The shortest distance problem by using Gram-Schmidt Process

Question

I wish to find the shortest distance from the point $v=\langle1,1,2\rangle$ to the plane $x_1+x_2-x_3+1=0$, and it is obvious that the point $v$ is not on the plane. I first find the basis of the plane, whose vectors are $\langle-1,0,0\rangle,\langle-1,1,0\rangle,\langle1,0,1\rangle$. Next I use the Gram-Schmidt Process to find the orthonormal basis, which is $v_1=\langle-1,0,0\rangle,v_2=\langle0,1,0\rangle,v_3=\langle0,0,1\rangle$. Then, the shortest distance vector is $$v'=v-\sum_{k=1}^3 \langle v,v_k\rangle.$$

However, I kept getting the result to be 0. I really do not know where went wrong. Any help, please.

Answer 1

The plane is $H = \{ x | \langle d, x \rangle = \alpha \}$, where $d=(1,1,-1)^T$, and $\alpha = -1$. Let $v = (1,1,2)^T$.

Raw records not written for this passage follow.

/-- A Sync with a measured offset in ns: TAI less the device's own TAI (R284, R285). In a cascade every device but the master
takes its offset from the master. -/
def State.sync (s : State) (offset : Int) : State :=
  let close := decide (-1000 ≤ offset) && decide (offset ≤ 1000)
  let s1 := { s with net := { s.net with
    lastSync := s.gate
    withinSince := if close then (match s.net.withinSince with
      | some g => if s.syncFresh then some g else some s.gate
      | none => some s.gate) else none } }
  if s.isEnum && !s.isMaster then s1 else s1.setReg (Reg.ethPtpOffset 0) (s.reg (Reg.ethPtpOffset 0) + BitVec.ofInt 64 offset)

/-- The port listens to the message: its transport and domain are those of ETH_PTP_CTRL (R284, R291). -/
def State.ptpHears (s : State) (p : EthId) (m : PtpMessage) : Bool :=
  s.ptpOn p && s.flag (Reg.ethPtpCtrl 0) 4 == m.ieee8023 && s.fld (Reg.ethPtpCtrl 0) 15 8 == m.domain.toNat

/-- The best master heard on a port that still listens and has its link; one that has not announced itself for the clock's time-out
is none any more (R284; log 64). -/
def State.bestMaster (s : State) : Option (EthId × Nat × BitVec 80) :=
  match s.net.best with
  | some x => if s.ptpOn x.1 && s.flag (Reg.ethStatus x.1.val) 0 && decide (s.gate.toNat ≤ s.net.bestAt.toNat + Config.announceTimeout)
      then some x else none
  | none => none

/-- The message is the chosen master's, or no master has announced itself yet (R284; log 64). -/
def State.fromMaster (s : State) (p : EthId) (m : PtpMessage) : Bool :=
  match s.bestMaster with
  | some x => x.1 == p && x.2.2 == m.source
  | none => true

/-- A PTP message leaves on a port (R283, R284). -/
def State.sendPtp (s : State) (p : EthId) (x : PtpSent) : State :=
  s.sendEth p.val [.ptp p.val (s.ethMac p.val) (s.ethIp p.val) (s.flag (Reg.ethPtpCtrl 0) 4)
    (BitVec.ofNat 8 (s.fld (Reg.ethPtpCtrl 0) 15 8)) x]

/-- The device's own TAI now (R285). -/
def State.ownTai (s : State) : W64 := s.taiAt s.gate

/-- A Sync's origin is known: the offset is measured, and the delay measured anew, end to end or with the neighbour (R284;
log 64). -/
def State.synced (s : State) (p : EthId) (origin : Nat) (arrival : W64) : State :=
  let s1 := s.sync ((origin : Int) + s.net.meanDelay - arrival.toNat)
  let moved := s1.reg (Reg.ethPtpOffset 0) - s.reg (Reg.ethPtpOffset 0)
  let s2 := s1.sendPtp p (if s.flag (Reg.ethPtpCtrl 0) 3 then .pdelayReq else .delayReq)
  { s2 with net := { s2.net with syncPair := some (origin, arrival + moved), syncWaits := none, requestAt := some s2.ownTai } }

/-- A delay response closes the measurement: half the two ways, or half the neighbour's round trip (R284). -/
def State.measured (s : State) (delay : Int) : State := { s with net := { s.net with meanDelay := delay, requestAt := none } }

/-- A message that the port listens to (R284). -/
def State.ptpTake (s : State) (p : EthId) (m : PtpMessage) : State :=
  let peer := s.flag (Reg.ethPtpCtrl 0) 3
  match m.body with
  | .announce rank =>
    let better := match s.bestMaster with
      | some x => decide (rank < x.2.1) || (x.1 == p && x.2.2 == m.source)
      | none => true
    if better then { s with net := { s.net with best := some (p, rank, m.source), bestAt := s.gate } } else s
  | .sync (some origin) => if s.fromMaster p m then s.synced p origin s.ownTai else s
  | .sync none => if s.fromMaster p m then { s with net := { s.net with syncWaits := some (m.source, s.ownTai) } } else s
  | .followUp origin => match s.net.syncWaits with
    | some (source, arrival) => if source = m.source ∧ s.fromMaster p m then s.synced p origin arrival else s
    | none => s
  | .delayResp received => match s.net.syncPair, s.net.requestAt with
    | some (origin, arrival), some sent =>
      if !peer && s.fromMaster p m then
        s.measured ((((arrival.toNat : Int) - origin) + ((received : Int) - sent.toNat)) / 2)
      else s
    | _, _ => s
  | .pdelayReq => if peer then s.sendPtp p (.pdelayResp s.ownTai s.ownTai) else s
  | .pdelayResp received sent => match s.net.requestAt with
    | some left => if peer then s.measured ((((s.ownTai.toNat : Int) - left.toNat) - ((sent : Int) - received)) / 2) else s
    | none => s
  | .other => s

/-- ETH_FRAME_RECEIVE (R283, R284): PTP is taken, every other frame is discarded and counted. -/
def execEthFrameReceive (p : EthId) (f : EthFrame) (s : State) : Out :=
  if !s.works || !s.flag (Reg.ethStatus p.val) 0 then ok s
  else match f with
    | .other => ok (s.inc (Reg.ethRxDiscardCount p.val) 32 1)
    | .ptp m => ok (if s.ptpHears p m then s.ptpTake p m else s)

/-- PTP_LOCK (R284): the offset has stayed within 1 µs for 10 s, as Syncs without a gap of 3 s show it. -/
def execPtpLock (s : State) : Out :=
  match s.net.withinSince with
  | some g => ok (if s.works && s.flag (Reg.ethPtpCtrl 0) 0 && decide (g.toNat + 10000000000 ≤ s.gate.toNat) && s.syncFresh then
      s.setFlag (Reg.ethPtpStatus 0) 0 true else s)
  | none => ok s

/-- PTP_LOCK_LOSS (R284, R285): 3 s without a Sync. The offset is held. -/
def execPtpLockLoss (s : State) : Out :=
  if s.works && s.flag (Reg.ethPtpStatus 0) 0 && decide (s.net.lastSync.toNat + 3000000000 ≤ s.gate.toNat) then
    ok { s.setFlag (Reg.ethPtpStatus 0) 0 false with net := { s.net with withinSince := none } }
  else ok s

end Sys2Proof.Machine
end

The nearest point on $H$ to $v$ can be found by solving $\langle d, v+\lambda d \rangle = \alpha$, which gives $\lambda = \frac{\alpha-\langle d, v \rangle}{\|d\|^2}$.

The shortest distance is given by $\|v-(v+\lambda d) \| = |\lambda| \|d \| = | \frac{\alpha-\langle d, v \rangle}{\|d\|} | = \frac{1}{\sqrt{3}}$.

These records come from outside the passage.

/-- The static defect table of a pipe (R405). -/
def State.defects (s : State) (p : PipeId) : List Nat :=
  (List.range 8192).flatMap (fun i =>
    let v := (s.reg (Reg.ispDefects p.val + 8 * i)).toNat
    [v % 2 ^ 32, v / 2 ^ 32])

/-- The last line of a frame has left the pipe: its codec copy is whole, and a frame whose flags SKIPMASK names is skipped at
its destination (R268, R271). -/
def State.lastLine (s : State) (p : PipeId) (st : StreamId) (f : Frame) : State × Frame :=
  let s1 := match f.coded with
    | some n => s.fillEnc (encOf p st) n (pictureOf f.set (s.defects p) f.lines)
    | none => s
  match f.slot with
  | some (n, k) => if (f.flags.toNat % 256) &&& leAt f.set 0x018 1 != 0 then (s1.skipHeld f.slotCtx (setDest f.set) n k, { f with slot := none })
      else (s1, f)
  | none => (s1, f)

/-- A closed frame goes on towards its destination, where it still has one. -/
def State.pass (s : State) (p : PipeId) (st : StreamId) (f : Frame) : State :=
  if f.firstOut then
    let r := s.lastLine p st f
    let x := r.1.stream p st
    if r.2.slot.isSome then r.1.setStream p st { x with out := x.out ++ [r.2] } else r.1
  else
    let x := s.stream p st
    s.setStream p st { x with out := x.out ++ [f] }

/-- The open frame closes, with a flag of its cause: missing lines are FILL (R255, R256). -/
def State.closeFrame (s : State) (p : PipeId) (st : StreamId) (cause : Option Nat) : State :=
  let x := s.stream p st
  match x.frame with
  | none => s
  | some f =>
    let f1 := match cause with
      | some i => f.mark i
      | none => f
    let short := decide (0 < filledLines f.set f.lines) || cause == some 7
    let f2 := { (if short then f1.mark 0 else f1) with endGate := s.gate, held := [] }
    let n := setPort f.set
    let s1 := (s.setStream p st { x with frame := none }).inc (Reg.camCntFrames n) 32 1
    let s2 := if short then s1.inc (Reg.camCntShort n) 32 1 else s1
    let s3 := if bit f2.flags 1 then s2.inc (Reg.camCntLong n) 32 1 else s2
    s3.pass p st f2

/-- A pending set becomes active at a frame start; an invalid one stops the stream (R258, R259). -/
def State.applySet (s : State) (p : PipeId) (st : StreamId) : State :=
  if !s.setPending p st then s
  else
    let l := s.regBytes (Reg.ispShadow p.val st.val) 512
    let s1 := (s.putRegBytes (Reg.ispActive p.val st.val) l).setFlag (Reg.ispPending p.val) st.val false
    let x := s1.stream p st
    let y := { x with known := if namesPort l then l.take 6 else x.known }
    if setOk p.val l then s1.setStream p st { y with stopped := false }
    else ((s1.setStream p st { y with stopped := true }).setFlag (Reg.ispStreamErr p.val) st.val true).sensorReport 6 p.val 4 st.val
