-- ==== Sys2Proof/Machine/Core.lean ====
section
/-! DEFINITION. The machine as the host runs it. -/

def Sys2Proof.core : Host.Core := { State := Sys2Proof.Machine.State, Fault := Sys2Proof.Machine.Fault, Refusal := Sys2Proof.Machine.Refusal, step := Sys2Proof.Machine.step, reset := Sys2Proof.Machine.State.reset }
end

Addendum: To see why this is basically the Gram Schmidt process (or part thereof):

Let $b_2,b_3$ be any two vectors such that $d,b_2,b_3$ span $\mathbb{R}^3$. Apply the Gram Schmidt process to get $n_1,n_2,n_3$. We have $n_1 = \frac{d}{\|d\|} $, of course, and since $n_2 \bot d$ and $n_3 \bot d$, we see that $n_2,n_3$ lie on the plane $\langle d , x \rangle = 0$. Furthermore, we see that the point $\frac{\alpha}{\|d\|} n_1$ lies on the plane $H$ above. Hence every point $p$ on the plane is give by $p=\frac{\alpha}{\|d\|} n_1 + \beta_2 n_2 + \beta_3 n_3$, where $\beta_i$ are arbitrary.

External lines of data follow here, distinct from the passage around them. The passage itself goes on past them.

/-- R64–R66, R355, R357, R359: at the end of a window the active count of the matrix engine, and of the vector engine with its window
path, has moved towards what work or the spin offers by no more than its slope limit; its ceiling falls while the limiter is engaged
or the device has shut down, and else rises; the spin ends after its windows or with real work; and nothing but the activity of the
core changes. That the window which first reaches the level counts as one of those it is held for, and that with WIN 0 real work ends
the spin in any window, is the model's choice (log 102). A device held in reset has no window.
R151, R153, R154: each step in which a store request is refused is counted, and those for a busy bank; a request refused in
32 steps, or a Piste transfer that has waited 128 slots, is promoted and counted, and the longest wait in steps is kept, without
the reads of the matrix shadow load; no result of the machine changes. -/
def Obligations.ActivityAndPromotions : Prop :=
  (∀ (s : State) (k : CoreId) (offered : ActivityOffered),
     let falls := s.power.limiter || s.power.stopped
     let moved := fun (a b : Activity) (L work : Nat) =>
       let want := max work a.spinLevel
       let n := b.count
       n ≤ a.count + L ∧ n ≤ 256 ∧
       b.ceiling = (if falls then a.ceiling - L else min 256 (a.ceiling + L)) ∧
       (falls = true → n ≤ max b.ceiling (a.count - L)) ∧
       (falls = false → a.ceiling = 256 → a.count ≤ 256 → a.count ≤ n + L ∧
         (want ≤ 256 → a.count ≤ want + L → want ≤ a.count + L → n = want)) ∧
       (a.spinWindows = none → b.spinWindows = none ∧ b.spinLevel = if 0 < work then 0 else a.spinLevel) ∧
       (∀ w, a.spinWindows = some w → 0 < a.spinLevel → a.spinLevel ≤ n →
         if w ≤ 1 then b.spinLevel = 0 else b.spinLevel = a.spinLevel ∧ b.spinWindows = some (w - 1)) ∧
       (∀ w, a.spinWindows = some w → n < a.spinLevel → b.spinLevel = a.spinLevel ∧ b.spinWindows = some w)
     (s.board.porLow = true → Gives (.activityWindowEnd k offered) s (fun u => u = s)) ∧
     (s.board.porLow = false → Gives (.activityWindowEnd k offered) s (fun u => OnlyCore k [] s u ∧
       u.core k = { s.core k with matrixActivity := (u.core k).matrixActivity, vectorActivity := (u.core k).vectorActivity } ∧
       moved (s.core k).matrixActivity (u.core k).matrixActivity s.power.matrixLimit offered.matrix ∧
       moved (s.core k).vectorActivity (u.core k).vectorActivity s.power.vectorLimit offered.vector))) ∧
  (∀ (s : State) (st : StoreId) (wait conflicts : Nat) (shadow : Bool),
     conflicts ≤ wait →
     Gives (.storeRequestPromotion st wait ⟨conflicts, shadow⟩) s (fun u =>
       u = { s with regs := u.regs, deltas := u.deltas } ∧
       (u.reg (Reg.stoMaxWait st)).toNat =
         (if shadow = true then (s.reg (Reg.stoMaxWait st)).toNat else max (s.reg (Reg.stoMaxWait st)).toNat (min wait 65535)) ∧
       Counted ([(Reg.stoRefuseCount st, wait), (Reg.stoConflictCount st, conflicts)] ++
         if shadow = false ∧ 32 ≤ wait then [(Reg.stoPromoteCount st, 1)] else []) [Reg.stoMaxWait st] s u) ∧
     Gives (.pisteTransferPromotion wait) s (fun u =>
       u = { s with regs := u.regs, deltas := u.deltas } ∧
       (u.reg Reg.pstMaxWait).toNat = max (s.reg Reg.pstMaxWait).toNat (min (2 * wait) 65535) ∧
       Counted (if 128 ≤ wait then [(Reg.pstPromoteCount, 1)] else []) [Reg.pstMaxWait] s u))

/-- R89, R94, R96, R133: DETECT of a cluster carries out the command its post-processor has begun, with the parameter row read when
it began: the output rows go on their way to the output that row names, the flags PAIROVF, TRUNC and NONFIN are set and a truncated
image is counted.
R93: suppression keeps the pairs in their order, at most max_det of them, and no kept pair of a class overlaps an earlier kept
one of that class by more than the threshold. -/
def Obligations.DetectAndSuppression : Prop :=
  (∀ (s : State) (cl : ClusterId) (k : CoreId) (t : Tile) (n : Nat) (cmd : Cmd),
     (begunDetect s (evenCore cl) = some (k, n, cmd) ∨
       (begunDetect s (evenCore cl) = none ∧ begunDetect s (oddCore cl) = some (k, n, cmd))) →
     (s.core k).tile = some t →
     let p := detectParams cl cmd.row
     let r := runDetect s p
     Gives (.detect cl) s (fun u => Executed k 3 n s u ∧
       u.core k = { s.core k with queues := (u.core k).queues } ∧
       OnlyCore k [Reg.dppStatus cl, Reg.dppTruncCount cl] { s with writes := u.writes, deltas := u.deltas } u ∧
       SentRows k 3 cmd t p.out.st p.out.row r.1.length r.1.flatten s u ∧
       u.reg (Reg.dppStatus cl) = s.reg (Reg.dppStatus cl) |||
         BitVec.ofNat 64 (2 * r.2.1.toNat + 4 * r.2.2.1.toNat + 8 * r.2.2.2.toNat) ∧
       Counted [(Reg.dppTruncCount cl, r.2.2.1.toNat)] [Reg.dppStatus cl] s u)) ∧
  (∀ (thr : W32) (maxDet : Nat) (l : List Pair),
     let kept := (suppress thr maxDet l []).1
     kept.length ≤ maxDet ∧ kept.Sublist l ∧
     (fcmp 3 0x3F800000 thr = false →
       kept.Pairwise (fun a b => a.cls = b.cls → fcmp 2 thr (iouOf a.box b.box) = false)) ∧
     ((suppress thr maxDet l []).2 = false → fcmp 3 0x3F800000 thr = true → kept = l))

/-! ## Queues, tokens and the Lifts (R112, R124–R136, R155–R172) -/

/-- R50, R125, R133, R135, R136, R156: the first waiting command of a queue that its engine can take, for which the waits tested
before its own leave enough tokens and whose begin check passes, consumes them and begins, a DETECT with the parameter row it
reads; the tokens of other counters and the other queues stay. A chain that is due to end ends first, and at a cluster's Lift a load
of the Lodge whose turn it is goes first; the turn then passes on. That loads pass the Lift so is log 81, the model's choice.
R96, R125, R135, R158: a command that has had its effect, whose row writes are all performed and whose entries have left the
direct port leaves its queue and posts its tokens, and a completed DETECT is counted: PCNT are added, or subtracted; the add halts
with 0x05 past 65,535, the subtraction with 0x04 below 0. -/
def Obligations.CommandsBeginAndComplete : Prop :=
  (∀ (s : State) (k : CoreId) (q : QueueId) (t : Tile) (n : Nat) (cmd : Cmd),
     let c := s.core k
     let d : Desc := cmd.desc
     let v := if q = 2 then s.lodgeTakes (clusterFin k) else s
     c.tile = some t → c.phase ≠ .halted →
     (∀ s1, chainDue c = true → endChain s k t (beforeChainEnd c) = .done s1 →
       exec (.commandBegin k 0) s = exec (.commandBegin k 0) (s1.drain k t)) ∧
     ((q = 0 → chainDue c = false) → firstIdx (fun x => x.phase == .waiting) (c.queue q) = some n → (c.queue q)[n]? = some cmd →
       mayBegin v k q n cmd = true → (d.wcnt = 0 ∨ d.wcnt ≤ c.tokensFor q d.wctr) →
       (beginCheck v k t q d = none →
         Gives (.commandBegin k q) s (fun u =>
           (u.core k).queue q =
             modifyNth (fun x => { x with phase := .begun, row := if q = 3 then s.detectRowOf k d else [] }) n (c.queue q) ∧
           (∀ r, r ≠ q → (u.core k).queue r = c.queue r) ∧
           (d.wcnt ≠ 0 → ((u.core k).token d.wctr).toNat = (c.token d.wctr).toNat - d.wcnt) ∧
           (∀ i, (i ≠ d.wctr ∨ d.wcnt = 0) → (u.core k).token i = c.token i) ∧
           u.core k = { c with tokens := (u.core k).tokens, queues := (u.core k).queues } ∧
           (∀ j, j ≠ k → u.core j = s.core j) ∧
           u = { v with cores := u.cores, dppTurn := u.dppTurn, liftTurn := u.liftTurn } ∧
           (∀ x, u.dppTurn[x] = if q = 3 ∧ x = clusterFin k then k.val % 2 == 0 else s.dppTurn[x]) ∧
           (∀ x, u.liftTurn[x] = if q = 2 ∧ d.cmd ≠ 4 ∧ d.unit = true ∧ x = clusterFin k then liftSourceNo k + 1
             else v.liftTurn[x]))) ∧
       (∀ e, beginCheck v k t q d = some e → c.phase.active = true → cmd.pos < 256 → e.1 < 256 →
         Gives (.commandBegin k q) s (Halted k (q.val + 1) e.1 cmd.pos cmd.pc.toNat e.2 s)))) ∧
  (∀ (s : State) (k : CoreId) (q : QueueId) (n : Nat) (cmd : Cmd),
     let c := s.core k
     let d : Desc := cmd.desc
     let v := (c.token d.pctr).toNat
     c.phase ≠ .halted → (q = 0 → chainDue c = false) → (c.queue q)[n]? = some cmd → cmd.phase = .executed →
     s.writesPending k q cmd.seq = false → owes c q cmd = false →
     let posted := fun (m : Nat) (u : State) =>
       (u.core k).queue q = removeNth n (c.queue q) ∧ (∀ r, r ≠ q → (u.core k).queue r = c.queue r) ∧
       ((u.core k).token d.pctr).toNat = m ∧ (∀ i, i ≠ d.pctr → (u.core k).token i = c.token i) ∧
       u.core k = { c with tokens := (u.core k).tokens, queues := (u.core k).queues } ∧
       (∀ j, j ≠ k → u.core j = s.core j) ∧ u = { s with cores := u.cores, deltas := u.deltas, regs := u.regs } ∧
       Counted (if q = 3 then [(Reg.dppImageCount (clusterFin k), 1)] else []) [] s u
     (d.pkind = 0 → v + d.pcnt ≤ 65535 → Gives (.commandComplete k q n) s (posted (v + d.pcnt))) ∧
     (d.pkind ≠ 0 → d.pcnt ≤ v → Gives (.commandComplete k q n) s (posted (v - d.pcnt))) ∧
     (d.pkind = 0 → 65535 < v + d.pcnt → c.phase.active = true → cmd.pos < 256 →
       Gives (.commandComplete k q n) s (Halted k (q.val + 1) 0x05 cmd.pos cmd.pc.toNat 0 s)) ∧
     (d.pkind ≠ 0 → v < d.pcnt → c.phase.active = true → cmd.pos < 256 →
       Gives (.commandComplete k q n) s (Halted k (q.val + 1) 0x04 cmd.pos cmd.pc.toNat 0 s)))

Now project $v$ onto $n_1,n_2,n_3$ to get $v = \gamma_1 n_1 + \gamma_2 n_2 + \gamma_3 n_3$. Then the distance (or rather distance squared) from $v$ to a point on the plane is given by $\|v-p\|^2 = |\gamma_1-\frac{\alpha}{\|d\|}|^2+ |\gamma_2-\beta_2|^2 + |\gamma_3-\beta_2|^2$, from which we see that the minimum distance (choosing $\beta_2, \beta_3$ appropriately) is $|\gamma_1-\frac{\alpha}{\|d\|}|$. Since $\gamma_1 = \langle v, n_1 \rangle = \langle v, \frac{d}{\|d\|} \rangle$, we obtain the value $| \frac{\alpha-\langle d, v \rangle}{\|d\|} |$ as above.

Since we do not need to compute the nearest point, we only need compute $\gamma_1$, hence we only need the first step of the Gram Schmidt process applied to $d$ followed by the projection of $v$ onto this first element.

Answer 2

Another way is given by finding the minimum of $d(v,H)^2$ (we use the fact that for any point on $H$, $x_3=x_1+x_2+1$): $$ d(v,H)^2=(x_1-1)^2+(x_2-1)^2+(x_1+x_2-1)^2, $$ $$ \frac{\partial d(v,H)^2}{\partial x_1}=2(2x_1+x_2-2),$$ $$ \frac{\partial d(v,H)^2}{\partial x_2}=2(x_1+2x_2-2),$$ so by annihilating partial derivatives we get that the projection of $v$ on $H$ is the point $P: (2/3,2/3,7/3)$ having distance $1/\sqrt{3}$ from $v$. Still another way to find the distance is to operate a translation in order to bring $v$ in the origin and $H$ in the plane having equation: $$ (x_1-1)+(x_2-1)-(x_3-2)+1 = x_1+x_2-x_3+1 = 0,$$ that is $H$ again, for instance. Now $d(v,H)$ is equal to the distance between the origin and the plane through $(-1,0,0),(0,-1,0),(0,0,1)$, i.e. the height of a right tetrahedron. In general, the distance of the plane $$ a x_1 + b x_2 + c x_3 = d $$ from the origin is exactly equal to $\frac{|d|}{\sqrt{a^2+b^2+c^2}} $.